I went to college and got a degree in architecture, with just a few credits shy of a minor in anthropology. I worked in [that field] for 10 years in Washington, D.C., but read tarot cards for fun. I was let go from a job, did yoga teacher training and told my husband at the time, “Let’s move to the beach.” My mother was very sick with cancer and my marriage was failing. My mother died, and then I got really sick. No doctor in the state could diagnose me.
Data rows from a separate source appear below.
theorem test_FlowSetupRuns :
    (let s := putSetups 63 [setup5] (withEntry active home)
     s.setupOf 63 5 4095 0 = some setup5 ∧ s.termSlot 3 5 4095 = some slot5 ∧ s.termSlot 3 5 4096 = none ∧ s.setupsBusy 63 < 32
       ∧ ({ s with flow := { s.flow with allLoaded := false } } : State).pageLoaded slot5 = false ∧ s.pageLoaded slot5 = true
       ∧ (s.term slot5).state = 1 ∧ (s.term slot5).mode = 0 ∧ (s.term slot5).home 0 = none ∧ s.bitOf (Reg.FLW_CTL 63) 0 = true
       ∧ s.bitOf (Reg.TRM_CTL 3) 0 = true ∧ s.unitOverlap 3 5 7 = false ∧ s.leafRefuses 63 = false ∧ (s.region 5 4095).present = true
       ∧ s.keys.badL2.contains 5 = false ∧ s.waitingIn 63 = [] ∧ s.arriving 63 5 4095 0 = [])
    ∧ (let x := { setup5 with started := true, claimed := true }
       let s := putL3 63 ⟨5, 4095, 0, ⟨zeros 32, zeros 32⟩⟩ (putSetups 63 [x] (withEntry active home))
       s.setupOf 63 5 4095 0 = some x ∧ x.l4 = none ∧ x.needsS (s.term slot5) = true ∧ s.l3Key 63 5 4095 = some (zeros 32))
    ∧ (let x := { setup5 with started := true, claimed := true, l4 := some (zeros 32), skey := some [], ekey := some [], hkey := some [], way := some 0 }
       x.needsS active = false ∧ x.needsE = false ∧ x.needsH active = false ∧ x.successor = false ∧ x.way = some 0 ∧ x.begun + 1000000 < 1000001)
    := by decide
theorem test_a_way_is_free : (let s := putSetups 63 [setup5] (withEntry active home)
    (waysOf s 63 5 4095 0).find? (fun k => s.flowAt k = none)) ≠ none := by decide +kernel

theorem test_FlowsMoveAndAge :
    (let s := setFlow way5 (some flow5) (withEntry active home)
     s.findFlow 63 5 4095 0 = some way5 ∧ s.flowAt way5 = some flow5 ∧ s.claimant 63 5 4095 0 = none ∧ flow5.inflight = 0
       ∧ s.flowSlot way5 flow5 = some slot5 ∧ (s.term slot5).state ≠ 0 ∧ twf (dflt none) s.flow.flows = true ∧ way5 / 16384 = 63
       ∧ flow5.stage ≠ .setup ∧ flow5.idle < s.fld (Reg.FLW_TIMEOUT 63) 11 0
       ∧ s.fld (Reg.FLW_TIMEOUT 63) 11 0 ≤ ({ flow5 with idle := 4095 } : Flow).idle ∧ flow5.stage = .live ∧ flow5.detached = false
       ∧ (putSetups 0 [{ setup5 with migrating := some 63 }] s).claimant 63 5 4095 0 ≠ none)
    ∧ (let f := { flow5 with dir := 1, sctx := zeros 16 }
       let k := wayKey 63 (flowSet on 63 5 4095 1) 3
       let s := setFlow k (some f) (withEntry active home)
       s.findFlow 63 5 4095 1 = some k ∧ s.flowAt k = some f ∧ s.flowSlot k f = some slot5 ∧ (s.term slot5).sgen = f.sgen
         ∧ (s.term slot5).context = f.sctx ∧ (s.term slot5).sgen ≠ ({ f with sgen := 1 } : Flow).sgen) := by decide +kernel

theorem test_RegisterImage :
    (let s := { on with flow := { on.flow with demand := [32767], image := [(slot5, active)] } }
     s.flow.demand = 32767 :: [] ∧ s.flow.setups = [] ∧ s.flow.allLoaded = false ∧ tget (dflt false) s.flow.loaded 32767 = false
       ∧ twf noEntry s.flow.image = true)
    ∧ on.flow.demand = [] ∧ home.bitOf (Reg.TRM_CTL (stackTile 8388607)) 1 = true ∧ home.pageLoaded 8388607 = true ∧ home.writeWaits 4 = false
    ∧ on.pageLoaded 8388607 = false ∧ tget noEntry [(slot5, active)] slot5 ≠ TermEntry.free
    ∧ (let s : State := { on.wrF Reg.SYS_BOOT_STAGE 3 0 6 with flow := { on.flow with nextPage := 32767 } }
       s.flow.nextPage = (32767 : Fin 32768).val ∧ 6 ≤ s.fld Reg.SYS_BOOT_STAGE 3 0 ∧ s.flow.setups = [] ∧ s.flow.nextPage ≠ (0 : Fin 32768).val)
    ∧ (let s : State := { on with flow := { on.flow with flushing := true } }
       s.flow.flushing = true ∧ s.writeWaits 2 = false ∧ s.writeWaits 4 = true ∧ on.flow.flushing = false) := by decide
theorem test_flush_runs : Runs (running 0x031A cmd on) 0x031A cmd := runs_running _ _ _ (by decide +kernel) (by decide +kernel)
theorem test_writeback : tget noEntry (writeLine slot5 { home with flow := { home.flow with terms := [(slot5, active)] } }).flow.image slot5 = active := by
  decide +kernel

theorem test_ExchangesComplete :
    (let x : Exchange := ⟨5, 4095, 1, [], [], 0, 0, 0, false⟩
     let s := setExchQ 3 [x] (withEntry active home)
     s.exchQ 3 = x :: [] ∧ s.unitServes (tileUnitNo 3 15) = true ∧ s.termSlot 3 5 4095 = some slot5 ∧ (s.term slot5).state = 1
       ∧ s.flow0 5 4095 = none ∧ (s.term slot5).state ≠ 0 ∧ (s.term slot5).state ≠ 2 ∧ x.retried = false ∧ ((withEntry TermEntry.free s).term slot5).state ≠ 1) := by decide

theorem test_TerminalsAreManaged :
    (let c := { vf with fn := 6, expert := true }
     let s := running 0x0310 c (withEntry TermEntry.free home)
     Runs s 0x0310 c ∧ s.slotRange c.own 4095 1 = some [slot5] ∧ s.slotRange c.own 4095 2 = none ∧ (s.entryNow slot5).state = 0
       ∧ (s.region c.own 4095).present = true ∧ (running 0x0310 c (withEntry active home)).entryNow slot5 = active)
    ∧ (let c := { vf with fn := 6 }
       let s := running 0x0313 c (withEntry active home)
       Runs s 0x0313 c ∧ s.termSlot 0 (c.target 0) 4095 = some slot5 ∧ (s.entryNow slot5).state = 1)
    ∧ (let c := { vf with fn := 6 }
       let s := running 0x0314 c (withEntry { active with state := 2, qreason := 0xF } home)
       Runs s 0x0314 c ∧ c.ticket = none ∧ (s.entryNow slot5).state = 2 ∧ (s.entryNow slot5).qreason = 0xF)
    ∧ (let c := { vf with fn := 6 }
       let s := running 0x0318 c (withEntry { active with sgen := 254 } home)
       Runs s 0x0318 c ∧ s.pageLoaded slot5 = true ∧ s.flow0 c.own 4095 = none ∧ (s.term slot5).sgen < 255 ∧ (s.entryNow slot5).l4ver < 1) :=
  ⟨⟨runs_running _ _ _ (by decide +kernel) (by decide +kernel), by decide +kernel⟩, ⟨runs_running _ _ _ (by decide +kernel) (by decide +kernel), by decide +kernel⟩,
   ⟨runs_running _ _ _ (by decide +kernel) (by decide +kernel), by decide +kernel⟩, ⟨runs_running _ _ _ (by decide +kernel) (by decide +kernel), by decide +kernel⟩⟩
I decided to see a shaman, Terri Pippin, The Medicine Woman, and she said to me, ‘What are you sad about?’ and I said, ‘My mom.’ She asked if I knew if my mom was clairvoyant and told me I was clairsentient—able to feel other people’s feelings—and that I should be using this gift.

How do you deal with skepticism?

AM: I was a skeptic; I’m always a skeptic. But I got the message that this is my path. I did shaman training with The Medicine Woman and never questioned it. I opened up my studio, Lanikai Wellness, where I am now. Most people come to me by referrals from a trusted source. I always welcome skepticism. Most people don’t voice it, but I feel it. It’s really a desire to protect themselves and others.

After 2020, what are you feeling about the year ahead?

The future is like the weather—there’s always a sense of change. We are now creating the future in live time. This moment the beginning of a new time, a new creation. We can create our own future. I think we will manifest those intentions very quickly in the year to come.